The name will appear in error messages when the constraint is violated.  There two reasons that the names are global.  First, local names would be confusing when you have a multi-table query or statement.  Secondly, in Standard SQL, there is a CREATE ASSERTION statement that lets you put a CHECK () on the schema as a whole.  If a table is empty, then all constraints are TRUE in SQL. This lets you handle empty tables, constraints that deal with multiple tables, and so forth, in one place. 

A single column can have more than one CHECK () constraint on it.  A more sophisticated error is to lump all of the rules into one honking long CHECK () that has a list of search conditions separated by OR's and a vague name like "bad foobar code" that does not give enough information to be helpful.  But if each of these checks were placed in its own constraint, then the constraint names would give the end user some extra help -- "foobar code too high", "foobar code too low", "foobar code <= 0", or whatever.  It also means that when a rule changes, only one constraint has to be altered. 

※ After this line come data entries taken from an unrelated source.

/-- R115: the end-of-transmission step keeps the invariant: the gate opens as the phase leaves `Tx`. -/
theorem encEnd_keeps_inv (h : s.Inv) (hp : s.encPhase = .tx) (hpos : s.encPos.toNat = 24 * s.encCnt.toNat) :
    (encEnd s).Inv := by
  obtain ⟨hframe, hle, -⟩ := h.encoder
  obtain ⟨hline, hdout⟩ := h.line
  have hscheduler := openGate_schedulerInv h.scheduler
  rw [openGate_eq] at hscheduler
  rw [encEnd, openGate_eq]
  exact { h with
    encoder := ⟨hframe, hle, fun _ => hpos⟩
    gate := ⟨by simp, fun _ => rfl⟩
    scheduler := hscheduler
    line := ⟨by simpa [hp] using hline, hdout⟩ }

/-- R116: the quiet step keeps the invariant: it closes a frame of whole colours. -/
theorem encQuiet_keeps_inv (h : s.Inv) (hp : s.encPhase = .quiet) : (encQuiet s).Inv := by
  obtain ⟨hframe, hle, hdone⟩ := h.encoder
  obtain ⟨hgate, htpend⟩ := h.gate
  obtain ⟨hline, -⟩ := h.line
  have hpos := hdone (by simp [hp])
  have hclosed : framedPulses 0 (s.line ++ [.quiet]) = some 0 := by
    rw [framedPulses_append, hline, if_neg (by simp [hp]), hpos]
    exact if_pos (Nat.mul_mod_right 24 _)
  exact { h with
    encoder := ⟨hframe, hle, fun _ => hpos⟩
    gate := ⟨by simpa [encQuiet, hp] using hgate, htpend⟩
    line := ⟨by simpa [encQuiet] using hclosed, rfl⟩ }

/-- R114 to R116: every step of the encoder keeps the invariant. -/
theorem encoderStep_keeps_inv (h : s.Inv) (hx : encoderStep s = .next t) : t.Inv := by
  rcases encoderStep_cases hx with
    ⟨_, rfl⟩ | ⟨hp, hlt, b, _, rfl⟩ | ⟨hp, hpos, rfl⟩ | ⟨_, _, rfl⟩ | ⟨hp, rfl⟩
  · exact { h with }
  · exact bitStep_keeps_inv h hp hlt b
  · exact encEnd_keeps_inv h hp hpos
  · exact { h with }
  · exact encQuiet_keeps_inv h hp

/-- R136: a tick step keeps the invariant. -/
theorem tickStep_keeps_inv (h : s.Inv) : (tickStep s).Inv := by
  rcases tickStep_cases s with ⟨_, he⟩ | ⟨_, he⟩ <;> rw [he]
  · have hgate := tick_gateInv h.gate
    have hscheduler := tick_schedulerInv h.scheduler
    rw [tick_eq] at hgate hscheduler ⊢
    exact { h with gate := hgate, scheduler := hscheduler }
  · exact { h with }

/-- R39: accepting a command, or waiting for one, keeps the invariant. -/
theorem acceptCommand_keeps_inv (h : s.Inv) (hp : s.encPhase = .idle) (hx : acceptCommand s = .next t) : t.Inv := by
  rcases acceptCommand_cases hx with ⟨_, rfl⟩ | ⟨w, ws, i, _, _, hi⟩
  · exact { h with }
  · have hs : { s with cmds := ws }.Inv := { h with }
    exact exec_keeps_inv hs hp hi

/-- Settles O50: the move taken is a command, a step of the encoder, a tick or a reset, and each keeps every part of the
invariant. -/
theorem everyStepKeepsInv : Obligations.EveryStepKeepsInv := by
  intro s t h hstep
  obtain ⟨m, u, rfl, -, hm⟩ := step_cases hstep
  have hs : { s with moves := s.moves.tail }.Inv := { h with }
  rcases takeMove_cases hm with ⟨_, hp, hx⟩ | ⟨_, _, hx⟩ | ⟨_, rfl⟩ | ⟨_, rfl⟩
  · exact acceptCommand_keeps_inv hs hp hx
  · exact encoderStep_keeps_inv hs hx
  · exact tickStep_keeps_inv hs
  · exact resetBlock_inv _

end Sys2Proof.Machine

/-! ## Who writes which element -/

namespace Sys2Proof.Machine

variable {s t : State}

/-- Settles O42: each command's next state, field by field. -/
theorem commandsWriteOnlyTheirOwn : Obligations.CommandsWriteOnlyTheirOwn := by
  intro i s t h
  have hc := exec_next_cases h
  cases i with
  | cbw ch idx val => obtain ⟨_, rfl⟩ := hc; simp +contextual [Memory.read_write_other]
  | cbr ch idx => obtain ⟨_, v, _, rfl⟩ := hc; simp
  | send base count => obtain ⟨_, rfl⟩ := hc; simp
  | cfg imm => obtain ⟨_, rfl⟩ := hc; simp
  | tstep a b => rw [hc, tuneEval_eq]; simp
  | istep imm =>
    rw [hc]
    rcases indEval_cases config imm s with ⟨_, he⟩ | ⟨_, he⟩ <;> rw [he] <;> simp
  | rdr reg => obtain ⟨_, v, _, rfl⟩ := hc; simp
  | _ => subst hc; simp

/-- R37: no command puts an event on the line. -/
theorem exec_line {i : Instr} (h : exec i s = .next t) : t.line = s.line := by
  obtain ⟨-, -, -, hline, -⟩ := commandsWriteOnlyTheirOwn i s t h
  exact hline

/-- R30: a command leaves `TF` as it is or is one of the two that clear it. -/
theorem exec_tf_cases {i : Instr} (h : exec i s = .next t) :
    t.tf = s.tf ∨ ((i = .tfclr ∨ i = .tftac) ∧ t.tf = false) := by
  obtain ⟨-, -, -, -, -, -, -, -, -, -, -, htf, -⟩ := commandsWriteOnlyTheirOwn i s t h
  by_cases hclr : i = .tfclr
  · subst hclr
    exact .inr ⟨.inl rfl, by rw [exec_next_cases h]; rfl⟩
  · by_cases htac : i = .tftac
    · subst htac
      exact .inr ⟨.inr rfl, by rw [exec_next_cases h]; rfl⟩
    · exact .inl (htf hclr htac)

/-- R137: neither a tick nor opening the gate lowers a raised flag. -/
theorem tick_keeps_tf (h : s.tf = true) : (tick s).tf = true := by
  rcases tick_cases s with ⟨_, he⟩ | ⟨_, _, he⟩ | ⟨_, _, he⟩ <;> simp [he, h]

theorem openGate_keeps_tf (h : s.tf = true) : (openGate s).tf = true := by
  rcases openGate_cases s with ⟨_, he⟩ | ⟨_, he⟩ <;> simp [he, h]

/-- R30, R115: the encoder touches `TF` only as it ends a transmission. -/
theorem encoderStep_tf_cases (h : encoderStep s = .next t) :
    t.tf = s.tf ∨ (s.encPhase = .tx ∧ t.encPhase = .quiet ∧ (s.tf = true → t.tf = true)) := by
  rcases encoderStep_cases h with ⟨_, rfl⟩ | ⟨_, _, _, _, rfl⟩ | ⟨hp, _, rfl⟩ | ⟨_, _, rfl⟩ | ⟨_, rfl⟩
  case inr.inr.inl => exact .inr ⟨hp, rfl, openGate_keeps_tf⟩
  all_goals exact .inl rfl
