-- ==== Sys2Proof/Machine/Operands.lean ====
section
/-! DEFINITION. What operations read: the slots of a memory, emptiness and occupancy of a ring (10_state.md R23, R24),
byte classes (42_framer.md R140), the mnemonic table (30_encoding.md R87), the frame check (42_framer.md R147, R148)
and the logical registers (10_state.md R35 to R45). -/

namespace Sys2Proof.Machine

/-- What a slot that a memory does not list reads as (70_reset_and_hazards.md R242 allows any byte; log 8). -/
def Memory.unlisted : Byte := 0x00#8

/-- The byte in a slot. -/
def Memory.read (m : Memory) (i : Nat) : Byte :=
  match m with
  | [] => Memory.unlisted
  | c :: rest => if c.1 = i then c.2 else Memory.read rest i

/-- `Empty(q)` (10_state.md R23). -/
def Ring.isEmpty (q : Ring) : Bool := q.wr == q.rd && !q.full

/-- `Count(q)` of a ring of capacity `n` (10_state.md R24). -/
def Ring.count (n : Nat) (q : Ring) : Nat := if q.full then n else (q.wr + (n - q.rd)) % n

/-- The unread bytes, oldest first (10_state.md R26). -/
def Ring.unread (n : Nat) (q : Ring) : List Byte :=
  (List.range (q.count n)).map fun j => q.mem.read ((q.rd + j) % n)

/-- The ring an operation's bit `I` selects (40_ring_buffer.md R100). -/
def State.ring (s : State) : RingSel → Ring
  | .rx => s.rx
  | .tx => s.tx

/-- The classes of 42_framer.md R140. -/
inductive ByteClass where
  | hdr
  | endm
  | data
deriving DecidableEq, Repr

/-- The class of a byte in a build of the grammar (42_framer.md R140). -/
def byteClass (g : Grammar) (b : Byte) : ByteClass :=
  if b = headerByte g then .hdr else if b = endByte g then .endm else .data

/-- The numeric code of a framer state (10_state.md R28). -/
def FState.code : FState → Byte
  | .ah => 0x00#8
  | .ab => 0x01#8
  | .ad => 0x02#8

/-- The numeric code of a command type (10_state.md R31). -/
def Cmd.code : Cmd → Byte
  | .none => 0x00#8
  | .goo => 0x01#8
  | .cEnd => 0x02#8
  | .spd => 0x03#8
  | .alt => 0x04#8
  | .man => 0x05#8
  | .led => 0x06#8
  | .undef => 0x07#8

/-- The expected value-field width of a command type (10_state.md R32, 30_encoding.md R87); 0xFF is -1. -/
def Cmd.width : Cmd → Byte
  | .none => 0xFF#8
  | .goo => 0x04#8
  | .cEnd => 0x00#8
  | .spd => 0x04#8
  | .alt => 0x04#8
  | .man => 0x02#8
  | .led => 0x02#8
  | .undef => 0xFF#8

/-- The command type of a pattern (42_framer.md R146): `UNDEF` outside the closed set. -/
def lookupCmd (p : Pattern) : Cmd :=
  match decodeMnemonic p with
  | .ok .mnemGoo => .goo
  | .ok .mnemEnd => .cEnd
  | .ok .mnemSpd => .spd
  | .ok .mnemAlt => .alt
  | .ok .mnemMan => .man
  | .ok .mnemLed => .led
  | _ => .undef

/-- `{BODY[0], BODY[1], BODY[2]}` (42_framer.md R146). -/
def Framer.pattern (f : Framer) : Pattern := f.body.read 0 ++ f.body.read 1 ++ f.body.read 2

/-- `FrameOK()`: Grammar A by 42_framer.md R147, Grammar B by R148. -/
def frameOK (c : Config) (f : Framer) : Bool :=
  match c.grammar with
  | .A => 3 ≤ f.bodyLen.toNat && 0 ≤ f.width.toInt && (f.bodyLen.toNat : Int) == 3 + f.width.toInt
  | .B => f.bodyLen.toNat ≤ c.bodyMax

/-- `STATUS` as register 0 reads it: bits 7:5 read 0 (10_state.md R36). -/
def State.statusReg (s : State) : Byte := s.status.setWidth 8

/-- `CTRL` as register 1 reads it (10_state.md R37). -/
def State.ctrlReg (s : State) : Byte := bitAt 0 s.rxie ||| bitAt 1 s.txie ||| bitAt 2 s.txAct

/-- `CFG` as register 13 reads it (10_state.md R44). -/
def cfgReg : Grammar → Byte
  | .A => 0x00#8
  | .B => 0x01#8

/-- `Reg(r)` (10_state.md R35 to R45); register 15 is reserved. -/
def State.readReg (s : State) (r : BitVec 4) : Option Byte :=
  match r.toNat with
  | 0 => some s.statusReg
  | 1 => some s.ctrlReg
  | 2 => some s.fr.fst.code
  | 3 => some s.fr.bodyLen
  | 4 => some s.fr.cmd.code
  | 5 => some s.fr.width
  | 6 => some (BitVec.ofNat 8 (s.rx.count s.cfg.n))
  | 7 => some (BitVec.ofNat 8 (s.tx.count s.cfg.n))
  | 8 => some (BitVec.ofNat 8 s.rx.wr)
  | 9 => some (BitVec.ofNat 8 s.rx.rd)
  | 10 => some (BitVec.ofNat 8 s.tx.wr)
  | 11 => some (BitVec.ofNat 8 s.tx.rd)
  | 12 => some (bitAt 0 s.rx.full ||| bitAt 1 s.tx.full)
  | 13 => some (cfgReg s.cfg.grammar)
  | 14 => some (BitVec.ofNat 8 s.cfg.n)
  | _ => none

/-- `FR_BODY k` reads this byte (42_framer.md R151). -/
def State.bodyByte (s : State) (k : Byte) : Byte :=
  if k.toNat < min s.fr.bodyLen.toNat s.cfg.bodyMax then s.fr.body.read k.toNat else 0x00#8

/-- The agent permitted to issue an operation (10_state.md R50). The wire bytes and the mnemonics are what the framer
meets inside MAIN's `FR_STEP` (10_state.md R34). -/
def Instr.agent : Instr → Agent
  | .pushRx _ => .rxi
  | .txReady => .txi
  | _ => .main

end Sys2Proof.Machine
end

If a CHECK () constraint involves one, and only one, column then it can be placed on the end of the column declaration before the comma that separates the column declarations in the CREATE TABLE statement.  If a CHECK () constraint involves more than one column then it has be placed by itself, separated from the column declarations in the CREATE TABLE statement.  Some people have trouble finding the missing comma in multi-column constraints since the error message in most SQL products just says something about a bad column reference and does not suggest the missing comma.  Technically, all CHECK () constraints can be done with the stand-alone syntax, but the single column syntax keeps the constraint next to that column and makes "cut & paste" a bit easier.  The multi-column constraints can appear anywhere in the CREATE TABLE statement, but try to put it near the columns involved. 

CASE Expressions in CHECK () Constraints

The first advanced trick you can do with a CHECK () constraint is to use a CASE expression to build in complex logic.  Many programmers do not think of this trick because, in their original programming language, there was a CASE statement and not a CASE expression.  The CASE statement (also known as CASE in Pascal and ADA, switch in C, computed GOTO in COBOL and so forth) is a "flow of control" construct, like the IF-THEN-ELSE statement in all procedural programming languages.  Declarative programming languages have no control flow by definition. 

The CASE expression has two forms and it returns a value of one data type.  For constraints, the searched case expression is the most useful.  Here is the BNF for it:

 <searched case> ::=

    CASE

      WHEN <when operand> THEN <result>

      ..

 

      [ELSE <result>]

    END

The first step is to look at all the THEN clauses and ELSE to find the highest data type in them; that is the data type of the expression.  It is easy to screw up by not watching that behaviour and putting something like "ELSE 'Not found' END" which will promote everything to a CHAR (n) data type. 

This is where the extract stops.